§ **Provided information**:
-- ==== Sys2Proof/Machine/Flags.lean ====
section
/-!
DEFINITION. The one flag the core computes, the ALU's transient Zero; the core has no architectural flags
(10_state.md R18).
-/

namespace Sys2Proof.Machine

/-- zero := (result == 0), for every operation (40_datapath.md R71). -/
def zeroFlag (result : Word) : Bool := result == 0#32

end Sys2Proof.Machine
end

§ **What needs to be done**: Search the data for the word "Machine" and copy each line where it appears.

§ **Solution to this task**:
-- ==== Sys2Proof/Machine/Flags.lean ====
namespace Sys2Proof.Machine
end Sys2Proof.Machine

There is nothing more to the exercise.